Le jour se lève, et pourtant je n’arrive pas à sortir du noir.
Ma chambre ressemble à une cage, un espace où les murs me renvoient chaque pensée trop lourde.
J’entends les bruits du matin qui arrivent de la cuisine, mais je n’ai pas faim.
— Ewan, tu viens ? Ta mère t’appelle depuis un moment.
Je me force à bouger, à enfiler des vêtements qui me semblent trop grands.
Je sais qu’il faudra affronter encore une fois la maison, les silences, les regards fuyants.
Quand j’arrive dans la cuisine, ma mère est là, assise, les mains serrées autour d’une tasse de café tiède.
— Tu n’as pas mangé ce matin, je vois, dit-elle doucement.
Je baisse les yeux.
— J’ai pas faim.
Ma sœur entre, elle lance un regard rapide vers moi, comme pour vérifier que je suis bien réel.
— T’es encore dans ta bulle, hein ?
Je ne réponds pas.
Le silence s’installe, lourd et tendu.
Puis, comme souvent, mon père entre. Sa présence me fait serrer la mâchoire.
Il ne parle pas beaucoup, mais quand il le fait, c’est souvent pour me reprocher quelque chose.
— Tu devrais arrêter de traîner comme ça. La vie, c’est pas un jeu.
Je serre les poings sous la table.
Je voudrais lui dire que je ne suis pas un jeu, que j’ai mal, mais les mots restent bloqués.
Le souvenir revient.
Ce jour-là, quand j’avais 8 ans, mon oncle est venu à la maison.
Il avait ce regard qui ne voulait rien dire, mais qui faisait froid dans le dos.
Je me souviens encore de ses mains, de sa voix basse qui murmurait des choses que je ne comprenais pas.
Je ne pouvais pas le repousser.
Je ne savais pas comment.
Depuis, chaque fois qu’il revient, je me ferme.
Je redeviens ce garçon figé, sans défense.
À l’école, la situation empire.
Ce matin-là, en classe, la prof annonce un travail en groupe.
— Ewan, tu es avec Léa et Maxime.
Je sens tous les regards sur moi.
Léa me jette un regard rapide, pas hostile, mais distant.
Maxime, lui, ne dit rien, mais je devine dans son silence qu’il préférerait ne pas avoir à faire équipe avec moi.
Le cours commence, et je tente de participer.
Mais les mots me manquent.
Quand j’essaie de parler, ma voix tremble, et mes mains deviennent moites.
À la pause, je m’éloigne, préférant rester seul.
— Pourquoi tu restes tout seul ? me demande Léa timidement.
Je secoue la tête.
— C’est plus simple.
Elle me regarde, hésitante.
— Tu peux me parler, tu sais.
Je voudrais lui dire, lui expliquer ce que personne ne sait, mais les mots ne viennent pas.
Plus tard, je retrouve Maxime et ses amis dans la cour.
Ils parlent fort, rient, s’amusent.
Je m’approche, espérant peut-être un signe, une invitation.
Mais un des garçons me pousse brusquement.
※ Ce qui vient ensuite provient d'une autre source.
-- ==== Sys2Proof/Certificates/Slice0/Obligations.lean ====
section
/-! DEFINITION. The statements for the provers, family by family. -/

open Sys2Proof Sys2Proof.Machine

/-! ## Words -/

/-- Words written out from the spec's encodings decode to the instructions they stand for (R32 to R37; the words are the
spec's own examples or written bit by bit from the entries' fields). -/
def Obligations.DecodeOfSpecWords : Prop :=
  decodeWord 0x04A63800 0 = .add 5 6 7 ∧ decodeWord 0x08A5FFFF 0 = .addi 5 5 0xFFFF ∧
  decodeWord 0x18C50003 0 = .slli 6 5 3 ∧ decodeWord 0x2102C002 0 = .ldd 8 2 2 ∧
  decodeWord 0x2502C000 0 = .std 8 2 0 ∧ decodeWord 0x28A7304C 0 = .amoAdd 5 7 6 4 3 ∧
  decodeWord 0x2CA64005 0 = .blt 5 6 5 ∧ decodeWord 0x3CA6C00C 0 = .vsetlb 5 6 6 12 ∧
  decodeWord 0x00001883 0 = .fence 3 4 ∧ decodeWord 0x80286000 0 = .mop 1 8 12 0 0 ∧
  decodeWord 0x92954800 0 = .kfork 20 21 9 ∧ decodeWord 0x770D0000 0 = .bind 24 13

/-- Decoding what the encoder gives an instruction with no reserved field value gives the instruction back: no bit of an
operand is dropped, over every instruction that has words of its own (R32 to R37). -/
def Obligations.DecodeOfEncode : Prop :=
  ∀ (i : Instr) (ws : List Nat), i.wf = true → (∀ w, i ≠ .illegalInstruction w) → encode i = some ws →
    decodeWords ws = some i

/-- The other way round: a word that the decoder does not refuse is, with its payload where it has one, the very word that
the encoder gives its instruction, so that no two words mean the same and no bit of a word is ignored.

A word is left to the emulation handler exactly when its major is 0x28 to 0x3E; every other word that no instruction
has is an illegal instruction (R38, R39). -/
def Obligations.EncodeOfDecode : Prop :=
 (∀ w p : Nat, w < 2 ^ 32 → p < 2 ^ 32 → (∀ x, decodeWord w p ≠ .illegalInstruction x) →
    encode (decodeWord w p) = some (if isLong w then [w, p] else [w])) ∧
 (∀ w p : Nat, w < 2 ^ 32 →
    ((∃ x, decodeWord w p = .undefinedOpcode x) ↔ 0x28 ≤ w / 2 ^ 26 ∧ w / 2 ^ 26 ≤ 0x3E) ∧
    (∀ x, decodeWord w p = .undefinedOpcode x → x.toNat = w) ∧
    (∀ x, decodeWord w p = .illegalInstruction x → x.toNat = w))

/-! ## A step and the whole machine -/

/-- A turn of the hart in focus runs the instruction that the bytes at its PC decode to: the word is noted, `exec` gives
the instruction's effect, the books are kept (energy, restart, strips held back) and the step takes its cycle, unless the
next turn shares it. Before `exec` the strips it cannot pass complete (R26), a deliberate trap is charged (R269), loads
under way perform where they must, and the stores perform that the streams of its loads still hold (R195, R196); with none of
these it is `exec` at that state. A vector instruction that can issue does so when the arbiters of its lane groups let it
(R22), and else only their books change: that it issues only when all of them let it in one cycle is the model's choice (log
entry 55; R19 and R22 let each lane group issue by itself). A fetch that faults raises the fetch's fault instead (R344). The
plain turn of the agenda, and a step that takes one cycle, are the model's choices (log entries 1 and 13), and so are the loads
that the agenda delays (log entry 85). -/
def Obligations.StepRunsDecoded : Prop :=
 (∀ (s : State) (hold : Bool) (rest : List Turn), s.agenda = { Turn.plain with hold := hold } :: rest →
    s.hart.st = .resident → s.hart.sect = none → s.hart.replay = none → s.hart.restart = none → s.hart.hardReq = none →
    let s0 : State := { s with agenda := rest, inHand := none }
    let ends (r : Res) : Res := match r with
      | .next t => .next (t.close hold)
      | .fault f => .fault f
      | .refused r => .refused r
    (∀ w p, s.fetch = .ok (w, p) → let i := instrOf w p
      let s1 := s0.upd (fun h => h.withWord w p)
      let runs (u : State) : Prop := let v := (u.completeStrips w i).precharge w i
        step s = ends (match v.execAfterLoads w i with
          | .next t => .next (v.account w i t)
          | r => r)
      (s1.candidate s1.hart = false → runs s1) ∧
      (s1.candidate s1.hart = true → s1.mayIssue.1 = { s1 with arbs := s1.mayIssue.1.arbs } ∧
        (s1.mayIssue.2 = true → runs s1.mayIssue.1) ∧
        (s1.mayIssue.2 = false → step s = ends (.next s1.mayIssue.1)))) ∧
    (∀ f, s.fetch = .error f → step s = ends ((s0.performWord.upd (fun h => h.withWord 0 0)).fetchFault f))) ∧
 (∀ (u : State) (w : BitVec 32) (i : Instr),
    (u.hart.late = [] → u.hart.lateWord = none → u.delaying = [] → u.execAfterLoads w i = exec i (u.beforeLoads w)) ∧
    (u.hart.wbuf = [] → u.beforeLoads w = u) ∧
    (∀ x ∈ (u.beforeLoads w).hart.wbuf, x ∈ u.hart.wbuf ∧ x.stream ∉ loadStreams w) ∧
    (u.hart.lateWord = none → u.performWord = u) ∧
    u.settleAll.hart.late = [] ∧ u.settleAll.hart.lateWord = none ∧
    (u.hart.heldStrips = [] → u.completeStrips w i = u) ∧
    ((∀ c, i ≠ .trap c) → i ≠ .ebreak → u.precharge w i = u) ∧ u.close false = u.tick)

/-- What the spec says of the machine right after reset: stage 0, no die joined, nothing verified, A0, no queue, AQBASE and
AQCTL 0, an empty journal and seed log, BEAT 512, no launch, no object; and a hart at its creation has the reset values of R50
and R45 (R9, R45, R50, R317, R326, R338, R339).

The invariants hold right after reset, where the hart in focus is one that has retired: that the machine's slot for a hart
holds such a one is the model's choice (log entry 2). -/
def Obligations.ResetState : Prop :=
 (State.reset.stage = 0 ∧ State.reset.joined = 0 ∧ State.reset.verified = false ∧ State.reset.pstate = 0 ∧
  State.reset.queues = [] ∧ State.reset.aqbase = 0 ∧ State.reset.aqctl = 0 ∧ State.reset.journal = [] ∧
  State.reset.jhead = 0 ∧ State.reset.seedLog = [] ∧ State.reset.seedCount = 0 ∧ State.reset.beat = 512 ∧
  State.reset.launches = [] ∧ State.reset.objs = [] ∧ (∀ h ∈ State.reset.harts, h.st = .retired) ∧
  ∀ id info n, let h := Hart.blank id info n
    h.vl = 0 ∧ h.trows = 0 ∧ h.flags = 0 ∧ h.cvgm = 0 ∧ h.rmode = 0 ∧ h.rotn = 32 ∧ h.seed = 0 ∧ h.ridx = 0 ∧
    h.ecnt = 0 ∧ h.dens = 0 ∧ h.trapbase = 0 ∧ h.repth = 0 ∧ h.pc = info.code.setWidth 64 ∧
    (∀ W, grantWidth W = true → ({ h with w := W } : Hart).vlmax = 8 * W) ∧
    (∀ r < 32, cfgTag (h.v r).cfg = 0 ∧ cfgFull (h.v r).cfg = true)) ∧
 (State.reset.MemInv ∧ State.reset.GrantInv)

/-- Every step keeps memory and the scratchpads in canonical form, whatever instruction or device step it makes. -/
def Obligations.StepKeepsMemoryForm : Prop :=
  ∀ s t : State, s.MemInv → step s = .next t → t.MemInv

/-- Every step leaves every hart a grant of 1, 2, 4 or 8 lane groups (R15). -/
def Obligations.StepKeepsGrantWidths : Prop :=
  ∀ s t : State, s.GrantInv → step s = .next t → t.GrantInv

/-- No instruction and no device step stops the machine, but an access of the host or of a peer that names a byte the
spec says is not there: every fault of the spec is taken as an exception, and gives a next state. Where memory's bytes end,
and the agenda that names the step, are the model's choices (log entries 71 and 1). -/
def Obligations.OnlyOutsideAccessStops : Prop :=
  (∀ (i : Instr) (s : State), outsideAccess i = false → ∃ t : State, exec i s = .next t) ∧
  (∀ (s : State) (r : Refusal), step s ≠ .refused r) ∧
  (∀ (s : State) (f : Fault), step s = .fault f → ∃ turn rest i, s.agenda = turn :: rest ∧ turn.act = some i ∧
    outsideAccess i = true ∧ ∃ pa, f = .noSuchPhysicalByte pa)

/-! ## Scalar instructions -/

/-- Writing a scalar register: s0 reads as zero and discards what is written to it; any other register holds the value
written; nothing else of the context changes (R44, R58).

The instructions of major 0x01 whose results R62 gives as one expression: the value is written to s[d], the PC moves
on by 4, and nothing else changes.

Products' high halves, quotients and remainders, with the outcomes R63 defines for a zero divisor and for the most
negative number over −1: each writes s[d], moves the PC on by 4 and changes nothing else (R62, R63).

Counts of leading zeros, trailing zeros and ones (R62): each writes s[d], moves the PC on by 4 and changes nothing
else.

The immediate forms: `addi` and `slti` take the sign-extended immediate, `andi`, `ori` and `xori` the zero-extended
one, the shifts their amount, `lui` gives the signed immediate × 2^16; the words of majors 0x02 to 0x05 and 0x0E in format I are
these instructions (R64, R65, R66).

The long forms: `limm` writes the sign-extended payload; `limmh` puts the payload into the high half and keeps the low
half; both move the PC on by 8 and change nothing else (R37, R67). -/
def Obligations.ScalarArithmetic : Prop :=
 (∀ (h : Hart) (d : Reg) (v : Word),
    (∀ r : Reg, (h.wr d v).rd r = if r = 0 then 0 else if r = d then v else h.rd r) ∧
    h.wr d v = { h with sregs := (h.wr d v).sregs } ∧ h.wr 0 v = h) ∧
 (∀ (s : State) (d ra rb : Reg), let a := s.hart.rd ra; let b := s.hart.rd rb
    exec (.add d ra rb) s = .next (s.wrote d (a + b)) ∧
    exec (.sub d ra rb) s = .next (s.wrote d (a - b)) ∧
    exec (.mul d ra rb) s = .next (s.wrote d (a * b)) ∧
    exec (.and d ra rb) s = .next (s.wrote d (a &&& b)) ∧
    exec (.or d ra rb) s = .next (s.wrote d (a ||| b)) ∧
    exec (.xor d ra rb) s = .next (s.wrote d (a ^^^ b)) ∧
    exec (.andn d ra rb) s = .next (s.wrote d (a &&& ~~~b)) ∧
    exec (.sll d ra rb) s = .next (s.wrote d (a <<< (b.toNat % 64))) ∧
    exec (.srl d ra rb) s = .next (s.wrote d (a >>> (b.toNat % 64))) ∧
    exec (.sra d ra rb) s = .next (s.wrote d (a.sshiftRight (b.toNat % 64))) ∧
    exec (.slt d ra rb) s = .next (s.wrote d (if a.toInt < b.toInt then 1 else 0)) ∧
    exec (.sltn d ra rb) s = .next (s.wrote d (if a.toNat < b.toNat then 1 else 0)) ∧
    exec (.min d ra rb) s = .next (s.wrote d (if a.toInt < b.toInt then a else b)) ∧
    exec (.max d ra rb) s = .next (s.wrote d (if a.toInt < b.toInt then b else a)) ∧
    exec (.minn d ra rb) s = .next (s.wrote d (if a.toNat < b.toNat then a else b)) ∧
    exec (.maxn d ra rb) s = .next (s.wrote d (if a.toNat < b.toNat then b else a))) ∧
 (∀ (s : State) (d ra rb : Reg), let a := s.hart.rd ra; let b := s.hart.rd rb
    (∃ v : Word, exec (.mulh d ra rb) s = .next (s.wrote d v) ∧
      2 ^ 64 * v.toInt ≤ a.toInt * b.toInt ∧ a.toInt * b.toInt < 2 ^ 64 * v.toInt + 2 ^ 64) ∧
    (∃ v : Word, exec (.divn d ra rb) s = .next (s.wrote d v) ∧
      (b = 0 → v = BitVec.allOnes 64) ∧ (b ≠ 0 → v.toNat = a.toNat / b.toNat)) ∧
    (∃ v : Word, exec (.remn d ra rb) s = .next (s.wrote d v) ∧
      (b = 0 → v = a) ∧ (b ≠ 0 → v.toNat = a.toNat % b.toNat)) ∧
    (∃ v : Word, exec (.div d ra rb) s = .next (s.wrote d v) ∧
      (b = 0 → v = BitVec.allOnes 64) ∧ (a = BitVec.intMin 64 ∧ b = BitVec.allOnes 64 → v = a) ∧
      (b ≠ 0 → ¬(a = BitVec.intMin 64 ∧ b = BitVec.allOnes 64) → v.toInt = a.toInt.tdiv b.toInt)) ∧
    (∃ v : Word, exec (.rem d ra rb) s = .next (s.wrote d v) ∧
      (b = 0 → v = a) ∧ (a = BitVec.intMin 64 ∧ b = BitVec.allOnes 64 → v = 0) ∧
      (b ≠ 0 → v.toInt = a.toInt.tmod b.toInt))) ∧
 (∀ (s : State) (d ra : Reg), let a := s.hart.rd ra
    (∃ n, exec (.clz d ra) s = .next (s.wrote d (BitVec.ofNat 64 n)) ∧ (a = 0 → n = 64) ∧
      (a ≠ 0 → n < 64 ∧ a.getLsbD (63 - n) = true ∧ ∀ i, 63 - n < i → a.getLsbD i = false)) ∧
    (∃ n, exec (.ctz d ra) s = .next (s.wrote d (BitVec.ofNat 64 n)) ∧ (a = 0 → n = 64) ∧
      (a ≠ 0 → n < 64 ∧ a.getLsbD n = true ∧ ∀ i < n, a.getLsbD i = false)) ∧
    (∃ n, exec (.popc d ra) s = .next (s.wrote d (BitVec.ofNat 64 n)) ∧
      n = ((List.range 64).filter (fun i => a.getLsbD i)).length)) ∧
 (∀ (s : State) (d ra : Reg) (i : BitVec 16) (n : BitVec 6), let a := s.hart.rd ra
    exec (.addi d ra i) s = .next (s.wrote d (a + BitVec.ofInt 64 i.toInt)) ∧
    exec (.andi d ra i) s = .next (s.wrote d (a &&& BitVec.ofNat 64 i.toNat)) ∧
    exec (.ori d ra i) s = .next (s.wrote d (a ||| BitVec.ofNat 64 i.toNat)) ∧
    exec (.xori d ra i) s = .next (s.wrote d (a ^^^ BitVec.ofNat 64 i.toNat)) ∧
    exec (.slti d ra i) s = .next (s.wrote d (if a.toInt < i.toInt then 1 else 0)) ∧
    exec (.slli d ra n) s = .next (s.wrote d (a <<< n.toNat)) ∧
    exec (.srli d ra n) s = .next (s.wrote d (a >>> n.toNat)) ∧
    exec (.srai d ra n) s = .next (s.wrote d (a.sshiftRight n.toNat)) ∧
    exec (.lui d i) s = .next (s.wrote d (BitVec.ofInt 64 (i.toInt * 2 ^ 16))) ∧
    ∀ p, ∀ m x, (m, x) ∈ [(2, Instr.addi d ra i), (3, .andi d ra i), (4, .ori d ra i), (5, .xori d ra i), (14, .slti d ra i)] →
      decodeWord (((m * 32 + d.toNat) * 32 + ra.toNat) * 2 ^ 16 + i.toNat) p = x) ∧
 (∀ (s : State) (d : Reg) (p : BitVec 32),
    exec (.limm d p) s = .next (s.setHart ((s.hart.wr d (BitVec.ofInt 64 p.toInt)).advance 8)) ∧
    exec (.limmh d p) s = .next (s.setHart ((s.hart.wr d
      (BitVec.ofNat 64 (p.toNat * 2 ^ 32 + (s.hart.rd d).toNat % 2 ^ 32))).advance 8)))

/-- A branch compares s[a] with s[b]: when the relation holds it sets PC to the branch address + 4 × sext(offset13, 13),
otherwise execution falls through. Nothing else changes. The relations are the conds 0 to 5 of format B, and 6 and 7 are
reserved (R73).

`jal` sets s1 = PC + 4 and PC = PC + 4 × sext(offset26, 26). `jalr` forms its target from s[a] as it stood before; an
aligned target sets s[d] = PC + 4 and PC = target, any other raises a misaligned-access fault at the `jalr` and writes
nothing; at a target with bits [63:56] nonzero it is the fetch that faults, s[d] written. The words are those of majors 0x0C in
format J and 0x0D in format I (R74, R75). -/
def Obligations.BranchesAndJumps : Prop :=
 (∀ (s : State) (ra rb : Reg) (o : BitVec 13), let a := s.hart.rd ra; let b := s.hart.rd rb
    let there := s.atPc (s.hart.pc + BitVec.ofInt 64 (4 * o.toInt)); let onward := s.atPc (s.hart.pc + 4)
    exec (.beq ra rb o) s = .next (if a = b then there else onward) ∧
    exec (.bne ra rb o) s = .next (if a ≠ b then there else onward) ∧
    exec (.blt ra rb o) s = .next (if a.toInt < b.toInt then there else onward) ∧
    exec (.bge ra rb o) s = .next (if b.toInt ≤ a.toInt then there else onward) ∧
    exec (.bltn ra rb o) s = .next (if a.toNat < b.toNat then there else onward) ∧
    exec (.bgen ra rb o) s = .next (if b.toNat ≤ a.toNat then there else onward) ∧
    ∀ (c : BitVec 3) p, let w := (((0x0B * 32 + ra.toNat) * 32 + rb.toNat) * 8 + c.toNat) * 2 ^ 13 + o.toNat
      decodeWord w p = ([Instr.beq ra rb o, .bne ra rb o, .blt ra rb o, .bge ra rb o, .bltn ra rb o, .bgen ra rb o].getD c.toNat
        (.illegalInstruction (BitVec.ofNat 32 w)))) ∧
 (∀ (s : State) (d ra : Reg) (o : BitVec 26) (i : BitVec 16),
    let t := s.hart.rd ra + BitVec.ofInt 64 i.toInt
    exec (.jal o) s =
      .next ((s.wrote 1 (s.hart.pc + 4)).atPc (s.hart.pc + BitVec.ofInt 64 (4 * o.toInt))) ∧
    (t.toNat % 4 = 0 → exec (.jalr d ra i) s = .next ((s.wrote d (s.hart.pc + 4)).atPc t)) ∧
    (t.toNat % 4 ≠ 0 → exec (.jalr d ra i) s = s.faultAt ⟨cAlign, 0, t⟩) ∧
    (2 ^ 56 ≤ t.toNat → ∃ x, ((s.wrote d (s.hart.pc + 4)).atPc t).fetch = .error ⟨cPage, x, t⟩) ∧
    ∀ p, decodeWord (0x0C * 2 ^ 26 + o.toNat) p = .jal o ∧
      decodeWord (((0x0D * 32 + d.toNat) * 32 + ra.toNat) * 2 ^ 16 + i.toNat) p = .jalr d ra i)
— Va-t’en, on a pas besoin de toi ici.
Je recule, les larmes brûlant mes yeux.
Je détourne la tête, rapide, avant qu’ils ne voient.
Je rentre chez moi, la gorge nouée.
Ma mère me regarde, inquiète.
— Ça va, mon chéri ?
Je secoue la tête, incapable de parler.
Je monte dans ma chambre, referme la porte derrière moi, et m’effondre sur mon lit.
Les souvenirs me submergent.
Le visage de mon oncle, la peur, le silence.
Je voudrais qu’on m’aide, mais je n’ose pas demander.
Je suis prisonnier de cette invisibilité.
Invisible, même pour ceux qui devraient m’aimer.
Je ferme les yeux, et dans le silence, je me promets de tenir encore un peu.
Un jour, peut-être, quelqu’un me verra vraiment.